(Stored data entries)
-- ==== Sys2Proof/Decode.lean ====
section
/-! DEFINITION. The command a word spells by the bits of spec/opcode_table.json. -/

namespace Sys2Proof

/-- No row of the table has bits: the part has no instruction words, and its requests are frames of
bytes (R187), which the rows FRAME_BEGIN and FRAME_END bring in. So no word spells a command. -/
def decodeTableWord (nbits w : Nat) : Option Instr :=
  match nbits, w with
  | _, _ => none

end Sys2Proof
end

**How to complete this task**
For this exercise, set down all of the entries again word for word.

**Solution below**
-- ==== Sys2Proof/Decode.lean ====
section
/-! DEFINITION. The command a word spells by the bits of spec/opcode_table.json. -/

namespace Sys2Proof

/-- No row of the table has bits: the part has no instruction words, and its requests are frames of
bytes (R187), which the rows FRAME_BEGIN and FRAME_END bring in. So no word spells a command. -/
def decodeTableWord (nbits w : Nat) : Option Instr :=
  match nbits, w with
  | _, _ => none

end Sys2Proof
end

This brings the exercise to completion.